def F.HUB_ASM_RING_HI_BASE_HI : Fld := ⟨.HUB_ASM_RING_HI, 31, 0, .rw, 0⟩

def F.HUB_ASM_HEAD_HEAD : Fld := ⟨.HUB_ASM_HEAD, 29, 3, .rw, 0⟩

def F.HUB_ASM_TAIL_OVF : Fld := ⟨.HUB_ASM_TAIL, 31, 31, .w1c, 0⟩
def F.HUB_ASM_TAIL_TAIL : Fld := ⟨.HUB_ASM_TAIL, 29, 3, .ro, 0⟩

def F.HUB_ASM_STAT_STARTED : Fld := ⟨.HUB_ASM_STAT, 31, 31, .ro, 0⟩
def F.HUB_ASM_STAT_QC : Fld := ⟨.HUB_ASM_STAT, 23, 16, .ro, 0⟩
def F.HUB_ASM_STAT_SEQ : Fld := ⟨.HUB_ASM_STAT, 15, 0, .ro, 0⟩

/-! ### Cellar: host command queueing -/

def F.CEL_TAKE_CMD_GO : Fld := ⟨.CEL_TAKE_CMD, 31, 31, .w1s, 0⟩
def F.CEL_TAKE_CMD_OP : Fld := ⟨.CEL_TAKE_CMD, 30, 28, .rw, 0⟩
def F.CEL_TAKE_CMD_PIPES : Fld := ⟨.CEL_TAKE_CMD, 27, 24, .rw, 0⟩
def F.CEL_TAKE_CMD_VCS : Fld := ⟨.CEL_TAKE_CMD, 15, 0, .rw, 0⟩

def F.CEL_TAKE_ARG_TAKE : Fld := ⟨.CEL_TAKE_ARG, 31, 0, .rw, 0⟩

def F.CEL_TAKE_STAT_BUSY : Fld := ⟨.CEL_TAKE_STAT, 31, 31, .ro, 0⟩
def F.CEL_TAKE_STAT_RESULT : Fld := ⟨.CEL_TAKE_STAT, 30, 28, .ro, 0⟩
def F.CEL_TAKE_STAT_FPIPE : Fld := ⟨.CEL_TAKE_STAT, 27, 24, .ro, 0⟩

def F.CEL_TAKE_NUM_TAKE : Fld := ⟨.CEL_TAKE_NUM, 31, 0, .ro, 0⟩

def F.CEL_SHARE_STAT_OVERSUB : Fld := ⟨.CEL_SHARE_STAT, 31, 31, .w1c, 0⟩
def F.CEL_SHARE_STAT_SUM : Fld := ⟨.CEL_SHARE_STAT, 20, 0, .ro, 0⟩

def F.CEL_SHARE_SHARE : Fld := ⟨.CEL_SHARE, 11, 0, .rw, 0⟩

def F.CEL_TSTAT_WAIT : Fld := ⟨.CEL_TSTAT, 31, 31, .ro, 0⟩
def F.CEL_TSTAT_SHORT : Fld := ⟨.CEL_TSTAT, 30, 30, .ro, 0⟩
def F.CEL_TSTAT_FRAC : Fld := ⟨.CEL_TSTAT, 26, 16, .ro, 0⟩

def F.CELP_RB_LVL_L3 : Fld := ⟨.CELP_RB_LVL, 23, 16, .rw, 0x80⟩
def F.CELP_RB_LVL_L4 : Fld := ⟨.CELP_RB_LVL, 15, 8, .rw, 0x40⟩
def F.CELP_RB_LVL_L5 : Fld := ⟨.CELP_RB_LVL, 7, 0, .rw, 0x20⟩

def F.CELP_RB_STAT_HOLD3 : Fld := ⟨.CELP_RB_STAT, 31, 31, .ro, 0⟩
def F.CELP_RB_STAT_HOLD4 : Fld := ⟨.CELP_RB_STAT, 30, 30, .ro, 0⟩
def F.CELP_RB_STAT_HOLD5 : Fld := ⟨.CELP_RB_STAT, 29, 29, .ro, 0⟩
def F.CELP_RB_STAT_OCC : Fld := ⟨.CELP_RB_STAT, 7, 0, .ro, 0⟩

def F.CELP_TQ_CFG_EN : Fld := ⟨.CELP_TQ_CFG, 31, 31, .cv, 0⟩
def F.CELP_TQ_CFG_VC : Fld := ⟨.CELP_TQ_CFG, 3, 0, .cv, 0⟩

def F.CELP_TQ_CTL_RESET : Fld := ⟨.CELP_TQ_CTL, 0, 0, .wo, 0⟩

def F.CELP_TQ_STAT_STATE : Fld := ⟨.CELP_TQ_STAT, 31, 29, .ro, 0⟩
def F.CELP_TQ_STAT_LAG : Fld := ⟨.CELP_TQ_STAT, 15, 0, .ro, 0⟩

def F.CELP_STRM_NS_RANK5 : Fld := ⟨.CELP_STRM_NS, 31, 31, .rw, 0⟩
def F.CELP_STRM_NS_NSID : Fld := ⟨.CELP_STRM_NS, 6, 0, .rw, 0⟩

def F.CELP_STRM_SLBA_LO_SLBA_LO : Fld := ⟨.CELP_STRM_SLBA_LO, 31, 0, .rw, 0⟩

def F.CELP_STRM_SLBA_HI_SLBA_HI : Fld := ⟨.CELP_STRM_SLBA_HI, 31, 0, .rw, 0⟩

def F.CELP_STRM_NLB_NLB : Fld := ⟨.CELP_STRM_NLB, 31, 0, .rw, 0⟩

═══

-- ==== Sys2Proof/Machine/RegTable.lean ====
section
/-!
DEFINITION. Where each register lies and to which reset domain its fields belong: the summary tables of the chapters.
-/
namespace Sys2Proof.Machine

═══

**ASSIGNMENT:** Write out exactly the lines above from the line with "def F.HUB_ASM_TAIL_TAIL : Fld" through the line with "def F.CEL_SHARE_STAT_SUM : Fld", both of them included, and leave out all other lines.

**ANSWER SECTION:**
def F.HUB_ASM_TAIL_TAIL : Fld := ⟨.HUB_ASM_TAIL, 29, 3, .ro, 0⟩

def F.HUB_ASM_STAT_STARTED : Fld := ⟨.HUB_ASM_STAT, 31, 31, .ro, 0⟩
def F.HUB_ASM_STAT_QC : Fld := ⟨.HUB_ASM_STAT, 23, 16, .ro, 0⟩
def F.HUB_ASM_STAT_SEQ : Fld := ⟨.HUB_ASM_STAT, 15, 0, .ro, 0⟩

/-! ### Cellar: host command queueing -/

def F.CEL_TAKE_CMD_GO : Fld := ⟨.CEL_TAKE_CMD, 31, 31, .w1s, 0⟩
def F.CEL_TAKE_CMD_OP : Fld := ⟨.CEL_TAKE_CMD, 30, 28, .rw, 0⟩
def F.CEL_TAKE_CMD_PIPES : Fld := ⟨.CEL_TAKE_CMD, 27, 24, .rw, 0⟩
def F.CEL_TAKE_CMD_VCS : Fld := ⟨.CEL_TAKE_CMD, 15, 0, .rw, 0⟩

def F.CEL_TAKE_ARG_TAKE : Fld := ⟨.CEL_TAKE_ARG, 31, 0, .rw, 0⟩

def F.CEL_TAKE_STAT_BUSY : Fld := ⟨.CEL_TAKE_STAT, 31, 31, .ro, 0⟩
def F.CEL_TAKE_STAT_RESULT : Fld := ⟨.CEL_TAKE_STAT, 30, 28, .ro, 0⟩
def F.CEL_TAKE_STAT_FPIPE : Fld := ⟨.CEL_TAKE_STAT, 27, 24, .ro, 0⟩

def F.CEL_TAKE_NUM_TAKE : Fld := ⟨.CEL_TAKE_NUM, 31, 0, .ro, 0⟩

def F.CEL_SHARE_STAT_OVERSUB : Fld := ⟨.CEL_SHARE_STAT, 31, 31, .w1c, 0⟩
def F.CEL_SHARE_STAT_SUM : Fld := ⟨.CEL_SHARE_STAT, 20, 0, .ro, 0⟩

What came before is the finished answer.